[YOUR INSTRUCTIONS]:
Write out, word for word, only the data from its first line to the line containing "def execLegacyStart (p".

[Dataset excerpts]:
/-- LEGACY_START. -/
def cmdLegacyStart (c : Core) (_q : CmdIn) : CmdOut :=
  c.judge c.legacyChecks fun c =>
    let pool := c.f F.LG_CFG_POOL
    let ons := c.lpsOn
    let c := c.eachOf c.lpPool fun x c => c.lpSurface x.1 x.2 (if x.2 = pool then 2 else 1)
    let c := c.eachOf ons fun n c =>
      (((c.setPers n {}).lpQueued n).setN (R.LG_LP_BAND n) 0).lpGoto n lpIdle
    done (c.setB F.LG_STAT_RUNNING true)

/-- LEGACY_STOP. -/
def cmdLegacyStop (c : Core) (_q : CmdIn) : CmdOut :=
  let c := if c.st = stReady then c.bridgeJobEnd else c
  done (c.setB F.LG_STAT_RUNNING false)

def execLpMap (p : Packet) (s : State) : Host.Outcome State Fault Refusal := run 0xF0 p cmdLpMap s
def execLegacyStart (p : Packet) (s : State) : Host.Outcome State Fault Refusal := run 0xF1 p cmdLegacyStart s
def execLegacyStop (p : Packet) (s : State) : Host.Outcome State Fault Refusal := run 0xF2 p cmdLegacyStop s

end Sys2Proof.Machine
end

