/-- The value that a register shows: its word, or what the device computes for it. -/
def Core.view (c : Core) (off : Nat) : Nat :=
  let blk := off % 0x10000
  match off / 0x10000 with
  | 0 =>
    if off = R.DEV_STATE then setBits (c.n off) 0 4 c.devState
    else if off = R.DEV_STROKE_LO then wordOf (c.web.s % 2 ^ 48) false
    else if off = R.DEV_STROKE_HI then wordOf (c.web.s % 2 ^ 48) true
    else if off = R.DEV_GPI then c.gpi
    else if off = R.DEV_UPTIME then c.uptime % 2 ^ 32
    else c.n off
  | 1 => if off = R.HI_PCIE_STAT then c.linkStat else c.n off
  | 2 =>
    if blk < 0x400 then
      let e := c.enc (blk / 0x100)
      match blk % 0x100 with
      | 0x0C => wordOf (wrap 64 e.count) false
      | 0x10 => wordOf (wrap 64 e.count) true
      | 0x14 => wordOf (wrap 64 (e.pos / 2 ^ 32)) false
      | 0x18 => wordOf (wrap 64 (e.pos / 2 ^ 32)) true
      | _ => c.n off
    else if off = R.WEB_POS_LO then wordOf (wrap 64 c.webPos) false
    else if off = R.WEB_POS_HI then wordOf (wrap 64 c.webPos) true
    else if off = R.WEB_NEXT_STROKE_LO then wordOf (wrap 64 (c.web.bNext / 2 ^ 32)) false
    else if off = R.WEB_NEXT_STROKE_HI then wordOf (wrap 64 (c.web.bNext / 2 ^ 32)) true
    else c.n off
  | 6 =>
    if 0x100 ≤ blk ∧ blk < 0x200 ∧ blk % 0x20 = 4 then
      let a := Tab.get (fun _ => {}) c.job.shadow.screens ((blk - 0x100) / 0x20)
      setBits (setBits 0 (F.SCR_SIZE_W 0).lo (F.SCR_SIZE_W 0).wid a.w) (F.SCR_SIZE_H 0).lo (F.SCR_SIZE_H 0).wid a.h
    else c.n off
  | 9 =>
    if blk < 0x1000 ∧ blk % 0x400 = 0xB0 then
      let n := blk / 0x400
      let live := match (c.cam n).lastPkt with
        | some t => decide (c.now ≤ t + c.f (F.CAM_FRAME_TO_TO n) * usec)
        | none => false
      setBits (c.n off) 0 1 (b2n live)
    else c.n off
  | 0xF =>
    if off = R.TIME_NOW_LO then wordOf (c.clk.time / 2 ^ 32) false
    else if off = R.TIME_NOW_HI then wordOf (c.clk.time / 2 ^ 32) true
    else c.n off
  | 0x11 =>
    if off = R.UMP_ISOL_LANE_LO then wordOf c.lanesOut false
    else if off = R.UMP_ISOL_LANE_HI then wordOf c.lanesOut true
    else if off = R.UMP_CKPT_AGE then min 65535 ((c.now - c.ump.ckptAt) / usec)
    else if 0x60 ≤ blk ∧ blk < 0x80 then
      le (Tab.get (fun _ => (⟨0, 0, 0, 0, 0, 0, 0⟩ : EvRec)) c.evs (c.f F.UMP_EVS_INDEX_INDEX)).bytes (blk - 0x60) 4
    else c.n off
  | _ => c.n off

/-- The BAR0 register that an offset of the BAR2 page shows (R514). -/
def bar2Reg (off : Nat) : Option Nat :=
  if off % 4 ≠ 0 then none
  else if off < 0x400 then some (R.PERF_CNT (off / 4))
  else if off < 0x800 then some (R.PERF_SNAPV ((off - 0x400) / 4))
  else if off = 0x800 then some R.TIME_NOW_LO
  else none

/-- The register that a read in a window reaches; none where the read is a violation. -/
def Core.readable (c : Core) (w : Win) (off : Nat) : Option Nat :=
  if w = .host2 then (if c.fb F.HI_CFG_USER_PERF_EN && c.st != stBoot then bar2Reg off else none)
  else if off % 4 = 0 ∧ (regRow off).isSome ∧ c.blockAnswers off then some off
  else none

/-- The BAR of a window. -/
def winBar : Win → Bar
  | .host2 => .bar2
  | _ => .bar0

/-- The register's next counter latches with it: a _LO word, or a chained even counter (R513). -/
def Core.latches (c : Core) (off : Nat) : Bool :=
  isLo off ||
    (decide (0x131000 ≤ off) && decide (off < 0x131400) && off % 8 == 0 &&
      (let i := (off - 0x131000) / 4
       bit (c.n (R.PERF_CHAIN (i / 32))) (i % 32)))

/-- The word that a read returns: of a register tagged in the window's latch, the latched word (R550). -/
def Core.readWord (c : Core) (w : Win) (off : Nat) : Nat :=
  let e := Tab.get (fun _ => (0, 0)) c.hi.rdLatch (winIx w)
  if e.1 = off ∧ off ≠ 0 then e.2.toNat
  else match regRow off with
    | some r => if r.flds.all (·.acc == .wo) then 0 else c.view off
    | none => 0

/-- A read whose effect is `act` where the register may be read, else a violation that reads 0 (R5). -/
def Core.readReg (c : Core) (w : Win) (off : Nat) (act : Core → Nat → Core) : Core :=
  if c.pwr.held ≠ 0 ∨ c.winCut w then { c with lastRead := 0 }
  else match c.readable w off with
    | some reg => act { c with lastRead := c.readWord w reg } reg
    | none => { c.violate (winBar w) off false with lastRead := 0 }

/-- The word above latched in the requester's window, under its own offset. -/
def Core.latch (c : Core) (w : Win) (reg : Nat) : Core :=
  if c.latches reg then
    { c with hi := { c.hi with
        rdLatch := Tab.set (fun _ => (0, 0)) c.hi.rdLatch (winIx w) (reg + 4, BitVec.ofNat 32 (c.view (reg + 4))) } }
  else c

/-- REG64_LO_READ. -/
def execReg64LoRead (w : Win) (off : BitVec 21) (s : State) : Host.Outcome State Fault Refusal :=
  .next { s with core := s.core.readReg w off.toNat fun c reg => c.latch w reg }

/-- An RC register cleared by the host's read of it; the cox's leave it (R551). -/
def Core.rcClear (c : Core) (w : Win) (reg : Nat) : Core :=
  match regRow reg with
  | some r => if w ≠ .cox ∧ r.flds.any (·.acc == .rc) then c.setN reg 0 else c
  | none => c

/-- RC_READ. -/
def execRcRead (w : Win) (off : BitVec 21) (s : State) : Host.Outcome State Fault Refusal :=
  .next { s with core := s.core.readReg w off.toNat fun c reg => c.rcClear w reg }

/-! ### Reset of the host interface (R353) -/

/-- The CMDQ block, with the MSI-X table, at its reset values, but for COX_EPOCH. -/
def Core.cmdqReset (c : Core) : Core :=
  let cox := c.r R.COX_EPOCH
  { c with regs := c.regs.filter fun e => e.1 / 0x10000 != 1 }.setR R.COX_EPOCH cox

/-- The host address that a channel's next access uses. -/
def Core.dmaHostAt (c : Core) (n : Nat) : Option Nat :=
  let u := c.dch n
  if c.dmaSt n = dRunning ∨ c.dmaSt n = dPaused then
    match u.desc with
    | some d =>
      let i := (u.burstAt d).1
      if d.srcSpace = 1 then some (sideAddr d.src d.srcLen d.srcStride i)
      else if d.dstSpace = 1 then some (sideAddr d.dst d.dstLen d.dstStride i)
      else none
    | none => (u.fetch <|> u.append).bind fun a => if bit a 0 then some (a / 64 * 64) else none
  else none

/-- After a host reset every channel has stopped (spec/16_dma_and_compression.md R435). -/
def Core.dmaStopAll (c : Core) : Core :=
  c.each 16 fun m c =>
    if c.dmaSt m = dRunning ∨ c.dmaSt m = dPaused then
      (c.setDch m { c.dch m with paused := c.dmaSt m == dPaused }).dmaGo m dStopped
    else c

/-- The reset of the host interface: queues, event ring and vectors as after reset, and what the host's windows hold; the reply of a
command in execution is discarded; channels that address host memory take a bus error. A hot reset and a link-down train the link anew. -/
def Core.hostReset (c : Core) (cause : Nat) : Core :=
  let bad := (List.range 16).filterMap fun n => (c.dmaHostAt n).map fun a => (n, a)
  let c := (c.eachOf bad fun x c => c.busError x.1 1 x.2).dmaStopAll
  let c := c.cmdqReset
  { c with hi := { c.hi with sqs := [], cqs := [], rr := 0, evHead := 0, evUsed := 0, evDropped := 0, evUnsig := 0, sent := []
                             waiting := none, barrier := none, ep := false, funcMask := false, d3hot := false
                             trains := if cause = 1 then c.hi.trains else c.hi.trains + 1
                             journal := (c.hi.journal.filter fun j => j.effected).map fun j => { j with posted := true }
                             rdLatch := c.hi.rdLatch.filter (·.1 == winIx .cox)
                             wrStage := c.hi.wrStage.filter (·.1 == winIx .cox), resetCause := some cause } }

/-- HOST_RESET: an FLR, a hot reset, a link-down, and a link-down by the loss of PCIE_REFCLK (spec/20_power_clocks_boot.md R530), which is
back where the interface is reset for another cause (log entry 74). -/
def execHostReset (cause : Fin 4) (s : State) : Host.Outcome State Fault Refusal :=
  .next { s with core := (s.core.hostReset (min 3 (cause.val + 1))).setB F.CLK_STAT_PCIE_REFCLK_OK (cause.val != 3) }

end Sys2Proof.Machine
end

[RESPONSE AREA]:
/-- LEGACY_START. -/
def cmdLegacyStart (c : Core) (_q : CmdIn) : CmdOut :=
  c.judge c.legacyChecks fun c =>
    let pool := c.f F.LG_CFG_POOL
    let ons := c.lpsOn
    let c := c.eachOf c.lpPool fun x c => c.lpSurface x.1 x.2 (if x.2 = pool then 2 else 1)
    let c := c.eachOf ons fun n c =>
      (((c.setPers n {}).lpQueued n).setN (R.LG_LP_BAND n) 0).lpGoto n lpIdle
    done (c.setB F.LG_STAT_RUNNING true)

/-- LEGACY_STOP. -/
def cmdLegacyStop (c : Core) (_q : CmdIn) : CmdOut :=
  let c := if c.st = stReady then c.bridgeJobEnd else c
  done (c.setB F.LG_STAT_RUNNING false)

def execLpMap (p : Packet) (s : State) : Host.Outcome State Fault Refusal := run 0xF0 p cmdLpMap s
def execLegacyStart (p : Packet) (s : State) : Host.Outcome State Fault Refusal := run 0xF1 p cmdLegacyStart s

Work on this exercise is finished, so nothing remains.